#### Task instructions:
Please output the section of the listing below that opens with the line containing "(s.wr r v).zeroing = s.zeroing := rfl" and closes with the line containing "(s.wr r v).twin = s.twin := rfl", exactly and with nothing else.

#### Information provided:

-- ==== Sys2Proof/Laws/State.lean ====
section
/-! SUPPORT. What each update of the state leaves as it was: one lemma per field and update; and what a register or a tile
reads after an update. -/

namespace Sys2Proof.Machine

/-- Counting changes only the counters. -/
theorem State.countAt_obs (s : State) (off n : Nat) : ∃ o, s.countAt off n = { s with obs := o } := by
  unfold State.countAt; split
  · exact ⟨s.obs, rfl⟩
  · exact ⟨_, rfl⟩

theorem State.tileCount_obs (s : State) (t : TileId) (k n : Nat) : ∃ o, s.tileCount t k n = { s with obs := o } :=
  s.countAt_obs _ n

theorem State.linkCount_obs (s : State) (i k n : Nat) : ∃ o, s.linkCount i k n = { s with obs := o } := s.countAt_obs _ n

theorem State.fullCount_obs (s : State) (n b : Nat) : ∃ o, s.fullCount n b = { s with obs := o } := by
  unfold State.fullCount
  dsimp only
  split
  · split
    · exact s.countAt_obs _ b
    · exact ⟨s.obs, rfl⟩
  · split
    · exact s.countAt_obs _ b
    · exact ⟨s.obs, rfl⟩

theorem State.both_obs (s : State) (i k a n b : Nat) : ∃ o, (s.linkCount i k a).fullCount n b = { s with obs := o } := by
  obtain ⟨o, h⟩ := s.linkCount_obs i k a
  obtain ⟨o', h'⟩ := (s.linkCount i k a).fullCount_obs n b
  rw [h', h]
  exact ⟨o', rfl⟩

theorem State.account_obs (s : State) (o : Output) : ∃ x, s.account o = { s with obs := x } := by
  unfold State.account
  repeat' split
  all_goals first
    | exact s.fullCount_obs _ _
    | exact s.both_obs _ _ _ _ _
    | exact ⟨s.obs, rfl⟩

@[simp] theorem State.wr_mem (s : State) (r : Reg) (v : Word64) : (s.wr r v).mem = s.mem := rfl
@[simp] theorem State.wr_journal (s : State) (r : Reg) (v : Word64) : (s.wr r v).journal = s.journal := rfl
@[simp] theorem State.wr_pads (s : State) (r : Reg) (v : Word64) : (s.wr r v).pads = s.pads := rfl
@[simp] theorem State.wr_memUE (s : State) (r : Reg) (v : Word64) : (s.wr r v).memUE = s.memUE := rfl
@[simp] theorem State.wr_memCE (s : State) (r : Reg) (v : Word64) : (s.wr r v).memCE = s.memCE := rfl
@[simp] theorem State.wr_keyTags (s : State) (r : Reg) (v : Word64) : (s.wr r v).keyTags = s.keyTags := rfl
@[simp] theorem State.wr_tiles (s : State) (r : Reg) (v : Word64) : (s.wr r v).tiles = s.tiles := rfl
@[simp] theorem State.wr_wmEvents (s : State) (r : Reg) (v : Word64) : (s.wr r v).wmEvents = s.wmEvents := rfl
@[simp] theorem State.wr_links (s : State) (r : Reg) (v : Word64) : (s.wr r v).links = s.links := rfl
@[simp] theorem State.wr_rot (s : State) (r : Reg) (v : Word64) : (s.wr r v).rot = s.rot := rfl
@[simp] theorem State.wr_home (s : State) (r : Reg) (v : Word64) : (s.wr r v).home = s.home := rfl
@[simp] theorem State.wr_patterns (s : State) (r : Reg) (v : Word64) : (s.wr r v).patterns = s.patterns := rfl
@[simp] theorem State.wr_zeroing (s : State) (r : Reg) (v : Word64) : (s.wr r v).zeroing = s.zeroing := rfl
@[simp] theorem State.wr_twin (s : State) (r : Reg) (v : Word64) : (s.wr r v).twin = s.twin := rfl
@[simp] theorem State.wr_msixWait (s : State) (r : Reg) (v : Word64) : (s.wr r v).msixWait = s.msixWait := rfl
@[simp] theorem State.wr_pf0 (s : State) (r : Reg) (v : Word64) : (s.wr r v).pf0 = s.pf0 := rfl
@[simp] theorem State.wr_companion (s : State) (r : Reg) (v : Word64) : (s.wr r v).companion = s.companion := rfl
@[simp] theorem State.wr_vfs (s : State) (r : Reg) (v : Word64) : (s.wr r v).vfs = s.vfs := rfl
@[simp] theorem State.wr_hostWrites (s : State) (r : Reg) (v : Word64) : (s.wr r v).hostWrites = s.hostWrites := rfl
@[simp] theorem State.wr_ide (s : State) (r : Reg) (v : Word64) : (s.wr r v).ide = s.ide := rfl
@[simp] theorem State.wr_hostWait (s : State) (r : Reg) (v : Word64) : (s.wr r v).hostWait = s.hostWait := rfl
@[simp] theorem State.wr_xl (s : State) (r : Reg) (v : Word64) : (s.wr r v).xl = s.xl := rfl
@[simp] theorem State.wr_eslots (s : State) (r : Reg) (v : Word64) : (s.wr r v).eslots = s.eslots := rfl
@[simp] theorem State.wr_heads (s : State) (r : Reg) (v : Word64) : (s.wr r v).heads = s.heads := rfl
@[simp] theorem State.wr_riders (s : State) (r : Reg) (v : Word64) : (s.wr r v).riders = s.riders := rfl
@[simp] theorem State.wr_boot (s : State) (r : Reg) (v : Word64) : (s.wr r v).boot = s.boot := rfl
@[simp] theorem State.wr_rst (s : State) (r : Reg) (v : Word64) : (s.wr r v).rst = s.rst := rfl
@[simp] theorem State.wr_obs (s : State) (r : Reg) (v : Word64) : (s.wr r v).obs = s.obs := rfl
@[simp] theorem State.wr_accCounts (s : State) (r : Reg) (v : Word64) : (s.wr r v).accCounts = s.accCounts := rfl
@[simp] theorem State.wr_out (s : State) (r : Reg) (v : Word64) : (s.wr r v).out = s.out := rfl
@[simp] theorem State.wr_ioNext (s : State) (r : Reg) (v : Word64) : (s.wr r v).ioNext = s.ioNext := rfl
@[simp] theorem State.wr_fresh (s : State) (r : Reg) (v : Word64) : (s.wr r v).fresh = s.fresh := rfl
@[simp] theorem State.wr_pending (s : State) (r : Reg) (v : Word64) : (s.wr r v).pending = s.pending := rfl

@[simp] theorem State.setFld_mem (s : State) (r : Reg) (f : Fld) (v : Nat) : (s.setFld r f v).mem = s.mem := rfl
@[simp] theorem State.setFld_journal (s : State) (r : Reg) (f : Fld) (v : Nat) : (s.setFld r f v).journal = s.journal := rfl
@[simp] theorem State.setFld_pads (s : State) (r : Reg) (f : Fld) (v : Nat) : (s.setFld r f v).pads = s.pads := rfl
@[simp] theorem State.setFld_memUE (s : State) (r : Reg) (f : Fld) (v : Nat) : (s.setFld r f v).memUE = s.memUE := rfl
@[simp] theorem State.setFld_memCE (s : State) (r : Reg) (f : Fld) (v : Nat) : (s.setFld r f v).memCE = s.memCE := rfl
@[simp] theorem State.setFld_keyTags (s : State) (r : Reg) (f : Fld) (v : Nat) : (s.setFld r f v).keyTags = s.keyTags := rfl
@[simp] theorem State.setFld_tiles (s : State) (r : Reg) (f : Fld) (v : Nat) : (s.setFld r f v).tiles = s.tiles := rfl
@[simp] theorem State.setFld_wmEvents (s : State) (r : Reg) (f : Fld) (v : Nat) : (s.setFld r f v).wmEvents = s.wmEvents := rfl
@[simp] theorem State.setFld_links (s : State) (r : Reg) (f : Fld) (v : Nat) : (s.setFld r f v).links = s.links := rfl
@[simp] theorem State.setFld_rot (s : State) (r : Reg) (f : Fld) (v : Nat) : (s.setFld r f v).rot = s.rot := rfl
@[simp] theorem State.setFld_home (s : State) (r : Reg) (f : Fld) (v : Nat) : (s.setFld r f v).home = s.home := rfl
@[simp] theorem State.setFld_patterns (s : State) (r : Reg) (f : Fld) (v : Nat) : (s.setFld r f v).patterns = s.patterns := rfl
@[simp] theorem State.setFld_zeroing (s : State) (r : Reg) (f : Fld) (v : Nat) : (s.setFld r f v).zeroing = s.zeroing := rfl
@[simp] theorem State.setFld_twin (s : State) (r : Reg) (f : Fld) (v : Nat) : (s.setFld r f v).twin = s.twin := rfl
@[simp] theorem State.setFld_msixWait (s : State) (r : Reg) (f : Fld) (v : Nat) : (s.setFld r f v).msixWait = s.msixWait := rfl
@[simp] theorem State.setFld_pf0 (s : State) (r : Reg) (f : Fld) (v : Nat) : (s.setFld r f v).pf0 = s.pf0 := rfl
@[simp] theorem State.setFld_companion (s : State) (r : Reg) (f : Fld) (v : Nat) : (s.setFld r f v).companion = s.companion := rfl
@[simp] theorem State.setFld_vfs (s : State) (r : Reg) (f : Fld) (v : Nat) : (s.setFld r f v).vfs = s.vfs := rfl
@[simp] theorem State.setFld_hostWrites (s : State) (r : Reg) (f : Fld) (v : Nat) : (s.setFld r f v).hostWrites = s.hostWrites := rfl
@[simp] theorem State.setFld_ide (s : State) (r : Reg) (f : Fld) (v : Nat) : (s.setFld r f v).ide = s.ide := rfl
@[simp] theorem State.setFld_hostWait (s : State) (r : Reg) (f : Fld) (v : Nat) : (s.setFld r f v).hostWait = s.hostWait := rfl
@[simp] theorem State.setFld_xl (s : State) (r : Reg) (f : Fld) (v : Nat) : (s.setFld r f v).xl = s.xl := rfl
@[simp] theorem State.setFld_eslots (s : State) (r : Reg) (f : Fld) (v : Nat) : (s.setFld r f v).eslots = s.eslots := rfl
@[simp] theorem State.setFld_heads (s : State) (r : Reg) (f : Fld) (v : Nat) : (s.setFld r f v).heads = s.heads := rfl
@[simp] theorem State.setFld_riders (s : State) (r : Reg) (f : Fld) (v : Nat) : (s.setFld r f v).riders = s.riders := rfl
@[simp] theorem State.setFld_boot (s : State) (r : Reg) (f : Fld) (v : Nat) : (s.setFld r f v).boot = s.boot := rfl
@[simp] theorem State.setFld_rst (s : State) (r : Reg) (f : Fld) (v : Nat) : (s.setFld r f v).rst = s.rst := rfl
@[simp] theorem State.setFld_obs (s : State) (r : Reg) (f : Fld) (v : Nat) : (s.setFld r f v).obs = s.obs := rfl
@[simp] theorem State.setFld_accCounts (s : State) (r : Reg) (f : Fld) (v : Nat) : (s.setFld r f v).accCounts = s.accCounts := rfl
@[simp] theorem State.setFld_out (s : State) (r : Reg) (f : Fld) (v : Nat) : (s.setFld r f v).out = s.out := rfl
@[simp] theorem State.setFld_ioNext (s : State) (r : Reg) (f : Fld) (v : Nat) : (s.setFld r f v).ioNext = s.ioNext := rfl
@[simp] theorem State.setFld_fresh (s : State) (r : Reg) (f : Fld) (v : Nat) : (s.setFld r f v).fresh = s.fresh := rfl
@[simp] theorem State.setFld_pending (s : State) (r : Reg) (f : Fld) (v : Nat) : (s.setFld r f v).pending = s.pending := rfl

@[simp] theorem State.orReg_mem (s : State) (r : Reg) (v : Word64) : (s.orReg r v).mem = s.mem := rfl
@[simp] theorem State.orReg_journal (s : State) (r : Reg) (v : Word64) : (s.orReg r v).journal = s.journal := rfl
@[simp] theorem State.orReg_pads (s : State) (r : Reg) (v : Word64) : (s.orReg r v).pads = s.pads := rfl
@[simp] theorem State.orReg_memUE (s : State) (r : Reg) (v : Word64) : (s.orReg r v).memUE = s.memUE := rfl
@[simp] theorem State.orReg_memCE (s : State) (r : Reg) (v : Word64) : (s.orReg r v).memCE = s.memCE := rfl
@[simp] theorem State.orReg_keyTags (s : State) (r : Reg) (v : Word64) : (s.orReg r v).keyTags = s.keyTags := rfl
@[simp] theorem State.orReg_tiles (s : State) (r : Reg) (v : Word64) : (s.orReg r v).tiles = s.tiles := rfl
@[simp] theorem State.orReg_wmEvents (s : State) (r : Reg) (v : Word64) : (s.orReg r v).wmEvents = s.wmEvents := rfl
@[simp] theorem State.orReg_links (s : State) (r : Reg) (v : Word64) : (s.orReg r v).links = s.links := rfl
@[simp] theorem State.orReg_rot (s : State) (r : Reg) (v : Word64) : (s.orReg r v).rot = s.rot := rfl
@[simp] theorem State.orReg_home (s : State) (r : Reg) (v : Word64) : (s.orReg r v).home = s.home := rfl
@[simp] theorem State.orReg_patterns (s : State) (r : Reg) (v : Word64) : (s.orReg r v).patterns = s.patterns := rfl
@[simp] theorem State.orReg_zeroing (s : State) (r : Reg) (v : Word64) : (s.orReg r v).zeroing = s.zeroing := rfl
@[simp] theorem State.orReg_twin (s : State) (r : Reg) (v : Word64) : (s.orReg r v).twin = s.twin := rfl
@[simp] theorem State.orReg_msixWait (s : State) (r : Reg) (v : Word64) : (s.orReg r v).msixWait = s.msixWait := rfl
@[simp] theorem State.orReg_pf0 (s : State) (r : Reg) (v : Word64) : (s.orReg r v).pf0 = s.pf0 := rfl
@[simp] theorem State.orReg_companion (s : State) (r : Reg) (v : Word64) : (s.orReg r v).companion = s.companion := rfl
@[simp] theorem State.orReg_vfs (s : State) (r : Reg) (v : Word64) : (s.orReg r v).vfs = s.vfs := rfl
@[simp] theorem State.orReg_hostWrites (s : State) (r : Reg) (v : Word64) : (s.orReg r v).hostWrites = s.hostWrites := rfl
@[simp] theorem State.orReg_ide (s : State) (r : Reg) (v : Word64) : (s.orReg r v).ide = s.ide := rfl
@[simp] theorem State.orReg_hostWait (s : State) (r : Reg) (v : Word64) : (s.orReg r v).hostWait = s.hostWait := rfl
@[simp] theorem State.orReg_xl (s : State) (r : Reg) (v : Word64) : (s.orReg r v).xl = s.xl := rfl
@[simp] theorem State.orReg_eslots (s : State) (r : Reg) (v : Word64) : (s.orReg r v).eslots = s.eslots := rfl
@[simp] theorem State.orReg_heads (s : State) (r : Reg) (v : Word64) : (s.orReg r v).heads = s.heads := rfl
@[simp] theorem State.orReg_riders (s : State) (r : Reg) (v : Word64) : (s.orReg r v).riders = s.riders := rfl
@[simp] theorem State.orReg_boot (s : State) (r : Reg) (v : Word64) : (s.orReg r v).boot = s.boot := rfl
@[simp] theorem State.orReg_rst (s : State) (r : Reg) (v : Word64) : (s.orReg r v).rst = s.rst := rfl
@[simp] theorem State.orReg_obs (s : State) (r : Reg) (v : Word64) : (s.orReg r v).obs = s.obs := rfl
@[simp] theorem State.orReg_accCounts (s : State) (r : Reg) (v : Word64) : (s.orReg r v).accCounts = s.accCounts := rfl
@[simp] theorem State.orReg_out (s : State) (r : Reg) (v : Word64) : (s.orReg r v).out = s.out := rfl
@[simp] theorem State.orReg_ioNext (s : State) (r : Reg) (v : Word64) : (s.orReg r v).ioNext = s.ioNext := rfl
@[simp] theorem State.orReg_fresh (s : State) (r : Reg) (v : Word64) : (s.orReg r v).fresh = s.fresh := rfl
@[simp] theorem State.orReg_pending (s : State) (r : Reg) (v : Word64) : (s.orReg r v).pending = s.pending := rfl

#### Answer to this task:
@[simp] theorem State.wr_zeroing (s : State) (r : Reg) (v : Word64) : (s.wr r v).zeroing = s.zeroing := rfl
@[simp] theorem State.wr_twin (s : State) (r : Reg) (v : Word64) : (s.wr r v).twin = s.twin := rfl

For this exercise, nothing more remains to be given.